Which, he realises, sounds like the exact opposite of don’t treat her as a Loki. And so, with a ripple of apologetic surprise across his face, he tries in vain to backpedal. “Not that I mean you’re the planner because you’re Loki. I know you’re not him. We’re clear on that. You’re Sylvie, and we’ve never met before now.”
And she is, of course, different from Loki. Even beyond the basic biological differences, she carries herself differently, tilts her head differently. But sometimes Thor blinks and she does angle her shoulders exactly like Loki would have, and it’s like catching a ghostly afterimage of his brother —
— this is going to be difficult.
He bites down on his lip. Considers what to say, to try to explain. If there’s any use in reaching out and voicing that small numb thought which he hasn’t allowed himself to think since Asgard fell: I always wanted a sister.

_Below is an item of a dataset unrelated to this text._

-- ==== Sys2Proof/Laws/Steps.lean ====
section
/-! SUPPORT. Every command answers a next state, with the queue as it was and an OTP that a step may give. -/

namespace Sys2Proof.Machine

“My last surprise sister went very, very poorly,” he says. “I don’t want a repeat. But I still hope we are able to— get along, you and I, and be well. If we are to fight by each others’ side, we must be able to trust each other.”
Trust. Also a sore point, and something he hadn’t been able to entertain with Loki for so very, very long.
no subject
And staring up at him as she fumbles, she feels that echo of a thought in herself:
I always wanted my brother back, too.
"Have you learned nothing from your own Loki? Trust is dangerous." She searches his eyes for the truth of that. "Like a dagger slid between your ribs. Only you don't have to worry I'd stab you in the back. I'd carve your heart out while staring you down, Thor."
It sounds like a threat, but there's a sadness in the way she says it. Remembers kissing Loki, and shoving him through the door back to the TVA. Denying him the opportunity to be there for her, to catch her when she fell.
no subject
Have you truly learned a lesson if you do the same thing again?
“But then, in the end, I took the lesson and I no longer trusted him,” he says. “The last time he tried to betray me, I was ready for it. The irony is, I truly believe we were on better terms after that point. He tried to be better, after that.”
Thor fidgets in his heavy ceremonial armour. And amongst all the heavy emotions of this particular day, an Asgardian funeral with this very peculiar funeral-crasher, a thought does occur to him:
“So, yes, I did learn it was dangerous to trust my brother. But wasn’t rule one that you are not a Loki?”